ORDINARY LIVES. EXTRAORDINARY PEOPLE.

An uneven birds-eye view of one family’s journey.

In this debut novel, Kiefer portrays the struggles of a multicultural Texas family.

Corrado emigrates from Sicily to the United States in 1905, eventually establishing himself as a migrant worker and marrying a Mexican woman, Violeta. The young couple’s life in Texas is difficult, and Violeta bears an astonishing 18 children in 22 years, who eventually provide help with field work. One of the daughters, Fabia, later gets pregnant by a miserable, abusive man, with whom she goes on to have 11 more kids. The eldest girl in that family, Lucia, goes on to marry a white man, Rand, under the mistaken assumption that white men don’t beat their wives. Together, they have three children, and Rand regularly sexually abuses the middle child, Mateo. When Lucia discovers this, she takes her kids, leaves her husband, and embarks on the difficult life of a poor, single working mother. She meets a man named Gerald at the bar where she works, falls in love, and marries him. But financial hardship continues, followed by tragedy; in need of money and stability, Lucia later marries Donald, who’s in the U.S. Air Force, and this union lasts.

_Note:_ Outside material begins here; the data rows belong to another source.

-- ==== Sys2Proof/Laws/State.lean ====
section
/-! SUPPORT. What each setter of the state leaves alone, one lemma per field. -/

namespace Sys2Proof.Machine

/-! ### regPut -/

@[simp] theorem regPut_pending (s : State) (a : Nat) (w : Word) : (regPut s a w).pending = s.pending := rfl
@[simp] theorem regPut_free (s : State) (a : Nat) (w : Word) : (regPut s a w).free = s.free := rfl
@[simp] theorem regPut_reply (s : State) (a : Nat) (w : Word) : (regPut s a w).reply = s.reply := rfl
@[simp] theorem regPut_mem (s : State) (a : Nat) (w : Word) : (regPut s a w).mem = s.mem := rfl
@[simp] theorem regPut_hold (s : State) (a : Nat) (w : Word) : (regPut s a w).hold = s.hold := rfl
@[simp] theorem regPut_dev (s : State) (a : Nat) (w : Word) : (regPut s a w).dev = s.dev := rfl
@[simp] theorem regPut_stale (s : State) (a : Nat) (w : Word) : (regPut s a w).stale = s.stale := rfl
@[simp] theorem regPut_bad (s : State) (a : Nat) (w : Word) : (regPut s a w).bad = s.bad := rfl
@[simp] theorem regPut_cache (s : State) (a : Nat) (w : Word) : (regPut s a w).cache = s.cache := rfl
@[simp] theorem regPut_chan (s : State) (a : Nat) (w : Word) : (regPut s a w).chan = s.chan := rfl
@[simp] theorem regPut_arb (s : State) (a : Nat) (w : Word) : (regPut s a w).arb = s.arb := rfl
@[simp] theorem regPut_waits (s : State) (a : Nat) (w : Word) : (regPut s a w).waits = s.waits := rfl
@[simp] theorem regPut_closing (s : State) (a : Nat) (w : Word) : (regPut s a w).closing = s.closing := rfl
@[simp] theorem regPut_tile (s : State) (a : Nat) (w : Word) : (regPut s a w).tile = s.tile := rfl
@[simp] theorem regPut_cluster (s : State) (a : Nat) (w : Word) : (regPut s a w).cluster = s.cluster := rfl
@[simp] theorem regPut_grpPush (s : State) (a : Nat) (w : Word) : (regPut s a w).grpPush = s.grpPush := rfl
@[simp] theorem regPut_grpCred (s : State) (a : Nat) (w : Word) : (regPut s a w).grpCred = s.grpCred := rfl
@[simp] theorem regPut_reed (s : State) (a : Nat) (w : Word) : (regPut s a w).reed = s.reed := rfl
@[simp] theorem regPut_drone (s : State) (a : Nat) (w : Word) : (regPut s a w).drone = s.drone := rfl
@[simp] theorem regPut_rep (s : State) (a : Nat) (w : Word) : (regPut s a w).rep = s.rep := rfl
@[simp] theorem regPut_fab (s : State) (a : Nat) (w : Word) : (regPut s a w).fab = s.fab := rfl
@[simp] theorem regPut_bell (s : State) (a : Nat) (w : Word) : (regPut s a w).bell = s.bell := rfl
@[simp] theorem regPut_lpLost (s : State) (a : Nat) (w : Word) : (regPut s a w).lpLost = s.lpLost := rfl
@[simp] theorem regPut_chn (s : State) (a : Nat) (w : Word) : (regPut s a w).chn = s.chn := rfl
@[simp] theorem regPut_ten (s : State) (a : Nat) (w : Word) : (regPut s a w).ten = s.ten := rfl
@[simp] theorem regPut_hl (s : State) (a : Nat) (w : Word) : (regPut s a w).hl = s.hl := rfl
@[simp] theorem regPut_mgt (s : State) (a : Nat) (w : Word) : (regPut s a w).mgt = s.mgt := rfl
@[simp] theorem regPut_pins (s : State) (a : Nat) (w : Word) : (regPut s a w).pins = s.pins := rfl
@[simp] theorem regPut_thm (s : State) (a : Nat) (w : Word) : (regPut s a w).thm = s.thm := rfl
@[simp] theorem regPut_sto (s : State) (a : Nat) (w : Word) : (regPut s a w).sto = s.sto := rfl
@[simp] theorem regPut_chat (s : State) (a : Nat) (w : Word) : (regPut s a w).chat = s.chat := rfl
@[simp] theorem regPut_route (s : State) (a : Nat) (w : Word) : (regPut s a w).route = s.route := rfl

Here, the novel takes a curious spin: the narrative leaps back in time, recounting the same events from Lucia’s eldest son Julian’s point of view, followed by Mateo’s. While creative, this tactic drags things down, as one must read slight variations of the same story three times. That said, Mateo’s journey does extend the time frame of the previous sections, showing his evolution from troubled teenager to successful lawyer. Even with Mateo’s clear arc, though, the novel may struggle to engage readers, due to its underdeveloped, clunky prose: “While he, Mike, that is, was definitely heterosexual, even if he wasn’t, there was no way he would allow himself to be seduced by a teenage boy.” When the author lets dramatic moments breathe, however, the book finds sturdy ground; for example, a scene in which Rand ruthlessly hunts young Mateo is absolutely chilling. Unfortunately, the book is littered with anecdotes that have little bearing on the overall narrative, including minor robberies and consequence-free one-night stands.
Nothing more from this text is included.